In the United States and even Utah child deaths result from children being left unattended in vehicles. In a typical year, fOrty-nine children died of hyperthermia (heat stroke) while many more suffered brain and nervous system impairment, kidney problems, blood clots and malfunction of the lungs.
An automobile acts as a greenhouse, and even on days with relatively mild weather, the temperatures inside the cabin of your car can exceed well over 100 degrees within minutes. Adding to that fact, kids’ bodies heat up about three times as fast as adults, and their abilities to cool through the process of sweating are not fully developed.

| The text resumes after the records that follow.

/-- `tlbi.all` (R163). -/
def execTlbiAll (h : Hdr) (dev : Bool) (d : PredIdx) (s : State) : Host.Outcome State Fault Refusal :=
  issueOn (.tlbiAll h dev d) h s (tlbiBody dev d (fun _ _ => true) (fun _ _ _ => true) fun _ _ _ => true)

/-- ZEROING_COMPLETE (R153). -/
def execZeroingComplete (entry : Nat) (s : State) : Host.Outcome State Fault Refusal := onDev s fun s => completeZero s.dev entry

/-- RESULT_RETURN (R46): a variable-latency result lands, when what it must follow has performed. Each lane of a load reads its bytes as they
stand, or as they stood some writes ago, where R187 lets it. -/
def execResultReturn (id : Nat) (s : State) : Host.Outcome State Fault Refusal :=
  onDev s fun s => match s.dev.flights.find? fun g => g.id == id && (g.kind.loads || !g.kind.writes) with
    | some g => match g.kind with
      | .drain _ => s.dev
      | _ => if mayPerform s.dev g then perform s.clk.now (g.acc.map (backOf s.dev g)) s.dev g else s.dev
    | none => s.dev

/-- STORE_PERFORM (R190): an issued store, or a `red` or `wake`, performs at its home; a multicast store at one of its copies. -/
def execStorePerform (id : Nat) (s : State) : Host.Outcome State Fault Refusal :=
  onDev s fun s => match s.dev.flights.find? fun g => g.id == id && g.kind.writes && !g.kind.loads with
    | some g => match g.kind with
      | .flip _ => s.dev
      | _ => if mayPerform s.dev g then perform s.clk.now [] s.dev g else s.dev
    | none => s.dev

end Sys2Proof.Machine
end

Utah legislators hope that a new law will help to protect children. What was once a fine is now a crime to leave a child unattended in a car in the state of Utah. It’s a class C misdemeanor to leave a child under the age of 9 in a vehicle who is not supervised by someone 12 years of age or older. This means a parent or guardian can pay a fine and serve up to 90 days in the county jail for a quick trip into the supermarket to buy a gallon of milk.

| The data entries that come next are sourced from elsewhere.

/-- ARM THE NODES of a graph append in one step; none if the range or a node refuses it (R250). -/
def armNodes (d : Dev) (c qn first n : Nat) (know : List Nat) : Option Dev :=
  let nodes := (List.range n).map fun k => first + k
  if decide (4096 < first + n) || nodes.any fun k => !((d.ctx c).node k).armable then none
  else some (nodes.foldl (fun d k =>
    let g := (d.ctx c).node k
    setNode d c { g with state := .armed g.preds, queue := qn, know := know }) d)

/-- APPEND A RECORD to a queue: one step at the home, a release that hands on the commands of `know` (R236). Answers whether it was
accepted. `plaza`: the appender's Plaza; none for the host or network. -/
def appendRec (now : Word) (d : Dev) (c qn : Nat) (plaza : Option Nat) (know : List Nat) (ws : List Word) : Bool × Dev :=
  let q := (d.ctx c).queue qn
  if !q.isOpen || !queueRoom d c qn q || !recordFits q.kind plaza.isSome ws then (false, d)
  else match q.kind with
    | 1 => (true, setQueue d c qn { q with entries := q.entries ++ [⟨(List.range 16).map fun k => ws.getD k 0, now, know⟩] })
    | 2 =>
      let home := 12 * (q.seq / 12 % 4) + q.seq % 12
      let d := setQueue d c qn { q with seq := q.seq + 1 }
      let d := binTask d c qn (plaza.getD home)
        { seq := q.seq, header := ws.getD 0 0, args := (List.range 8).map fun k => ws.getD (k + 1) 0,
          retries := field (ws.getD 0 0) 56 2, avoid := none, since := now, know := know }
      (true, releaseFull 1 d)
    | 3 =>
      let toks := (List.range (ws.getD 0 0).toNat).map fun k => ws.getD (k + 1) 0
      (true, fireQueue now c qn 4096 (setQueue d c qn { q with entries := q.entries ++ [⟨toks, now, know⟩] }))
    | _ => match graphRange (ws.getD 0 0) with
      | none => (false, d)
      | some (first, n) => match armNodes d c qn first n know with
        | none => (false, d)
        | some d => (true, runNodes now d c)

/-- A write to an append window that appends nothing: it is counted and goes to the context's fault queue (R236, R303). -/
def dropAppend (now : Word) (d : Dev) (c qn : Nat) : Dev :=
  let q := (d.ctx c).queue qn
  oweRefusal now (setQueue d c qn { q with dropped := min (q.dropped + 1) 65535 }) c 4 0 0 0

/-- An append from outside the device, which hands on some events (R199). -/
def outsideAppend (now : Word) (d : Dev) (c qn : Nat) (know : List Nat) (ws : List Word) : Dev :=
  let r := appendRec now d c qn none know ws
  if r.1 then r.2 else dropAppend now d c qn

/-- Whether the access tables let a master read or write a target (R334). -/
def Env.allows (e : Env) (m : Master) (t : Target) (write : Bool) : Bool :=
  e.access.any fun a => a.master == m && a.target == t && (if write then a.write else a.read)

/-- Count a denied access (R334). -/
def Env.denied (e : Env) : Env := { e with denials := e.denials + 1 }

/-- A host write of the device's registers or append windows: it comes over the host link and passes the access tables (R313, R334). -/
def hostRegs (s : State) (go : State → State) : State :=
  if !s.env.linkUp then s
  else if s.env.allows .host .contextControl true then go s
  else { s with env := s.env.denied }

/-- HOST_APPEND (R236): one posted write to a queue's append window; one that is not 128 bytes long appends nothing and is counted. -/
def execHostAppend (ctx queue : Nat) (ws : List Word) (s : State) : Host.Outcome State Fault Refusal :=
  if ctx < 64 ∧ queue < 256 then
    .next (hostRegs s fun s => s.withDev (if ws.length = 16 then outsideAppend s.clk.now s.dev ctx queue s.dev.hostKnow ws
      else dropAppend s.clk.now s.dev ctx queue))
  else .next s

/-- EXPERT_FIRE (R249). -/
def execExpertFire (ctx queue : Nat) (s : State) : Host.Outcome State Fault Refusal :=
  onDev s fun s => fireQueue s.clk.now ctx queue 1 s.dev

/-- EXPERT_TIMER (R249): the oldest token has waited the Timer; the queue is to fire. -/
def execExpertTimer (ctx queue : Nat) (s : State) : Host.Outcome State Fault Refusal :=
  onDev s fun s =>
    let q := (s.dev.ctx ctx).queue queue
    if q.kind = 3 ∧ q.timedOut s.clk.now = true then
      fireQueue s.clk.now ctx queue 4096 (setQueue s.dev ctx queue { q with fireReq := true })
    else s.dev

/-! ### Instructions that append (R252) -/

/-- Whether a task of some lanes still buffers stores. -/
def buffering (f : Fibre) (m : LaneMask) : Bool := !(taskBuf f m).isEmpty

/-- An append or launch hands on every earlier access of its threads. While a task of a lane of `m`, those that perform it, still buffers
stores, the buffer is committed and the instruction stays to issue again; it then waits for the stores (R199, R236; assumption 61). -/
def committed (x : Iss) (m : LaneMask) (d : Dev) (go : Option Res) : Option Res :=
  if buffering (x.fib d) m then some (.done (commitTasks x m x.s.dev)) else go

/-- What an append, launch or seal of a lane waits for, as a release: the thread's earlier accesses, its builds, and what its acquires have
named (R200, R236, R291). -/
def laneOver (d : Dev) (fib L : Nat) : Bool :=
  !(d.flights.any fun g => g.fib == fib && g.isMem && g.acc.any fun a => a.lane == L) && (buildsOf d fib L).isEmpty &&
  (liveIds d ((d.holds.filter fun h => h.fib == fib && h.lane == L).flatMap Hold.ids)).isEmpty

/-- The queue a `SU` operand names; none where R251 makes the instruction illegal. -/
def queueNo (x : Iss) (d : Dev) (q : Src) : Option Nat :=
  let f := x.fib d
  let v := (srcZ d f x.t ((lowestLane x.act).getD 0) q).toNat
  if srcU d f q && decide (v < 256) then some v else none

/-- Results of some lanes, by lane, in lanes of exited threads too where `keep` says so. -/
def sendLanesBy (keep : Bool) (x : Iss) (d : Dev) (dst : Reg) (vals : List (Nat × Word)) : Dev :=
  if vals.isEmpty then d
  else addFlight d { mkFlight x (.result false keep) (vals.map fun v => laneOps v.1 [v.2]) [dst.toNat] none with
    full := LaneMask.ofLanes (vals.map Prod.fst) == x.f.live }

/-- Results of some lanes, by lane. -/
def sendLanes (x : Iss) (d : Dev) (dst : Reg) (vals : List (Nat × Word)) : Dev := sendLanesBy true x d dst vals

/-- Predicate results of some lanes, by lane, in lanes of exited threads too where `keep` says so. -/
def sendPredsBy (keep : Bool) (x : Iss) (d : Dev) (p : PredIdx) (vals : List (Nat × Bool)) : Dev :=
  if vals.isEmpty then d
  else addFlight d (mkFlight x (.presult keep) (vals.map fun v => laneOps v.1 [if v.2 then 1 else 0]) []
    (if p.toNat < 24 then some p.toNat else none))

/-- Predicate results of some lanes, by lane. -/
def sendPreds (x : Iss) (d : Dev) (p : PredIdx) (vals : List (Nat × Bool)) : Dev := sendPredsBy true x d p vals

/-- Results of a Mortar or Quoin instruction, by lane: discarded where a thread has exited before they land (R98, R347). -/
def engineLanes (x : Iss) (d : Dev) (dst : Reg) (vals : List (Nat × Word)) : Dev := sendLanesBy false x d dst vals

/-- Predicate results of a Mortar or Quoin instruction, by lane (R98, R347). -/
def enginePreds (x : Iss) (d : Dev) (p : PredIdx) (vals : List (Nat × Bool)) : Dev := sendPredsBy false x d p vals

/-- Act for lanes in order and collect what each answers. -/
def eachLane {α : Type} (go : Dev → Nat → α × Dev) : List Nat → Dev → List (Nat × α) × Dev
  | [], d => ([], d)
  | L :: ls, d =>
    let r := go d L
    let rest := eachLane go ls r.2
    ((L, r.1) :: rest.1, rest.2)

Obviously no good, sane person wants to find their child lying lifeless in the back seat. Parents leave their children in cars unattended simply because they’re not aware of the dangers involved. It’s commendable that some lawmakers are trying to protect our children. However, helping to educate parents of the dangers far outweighs any fears parents may have of legal consequences. The State should focus more effectively on educating the public rather than seeking ways to punish them. They can start by making it mandatory for anyone seeking to obtain a drivers license in the State of Utah to read this article.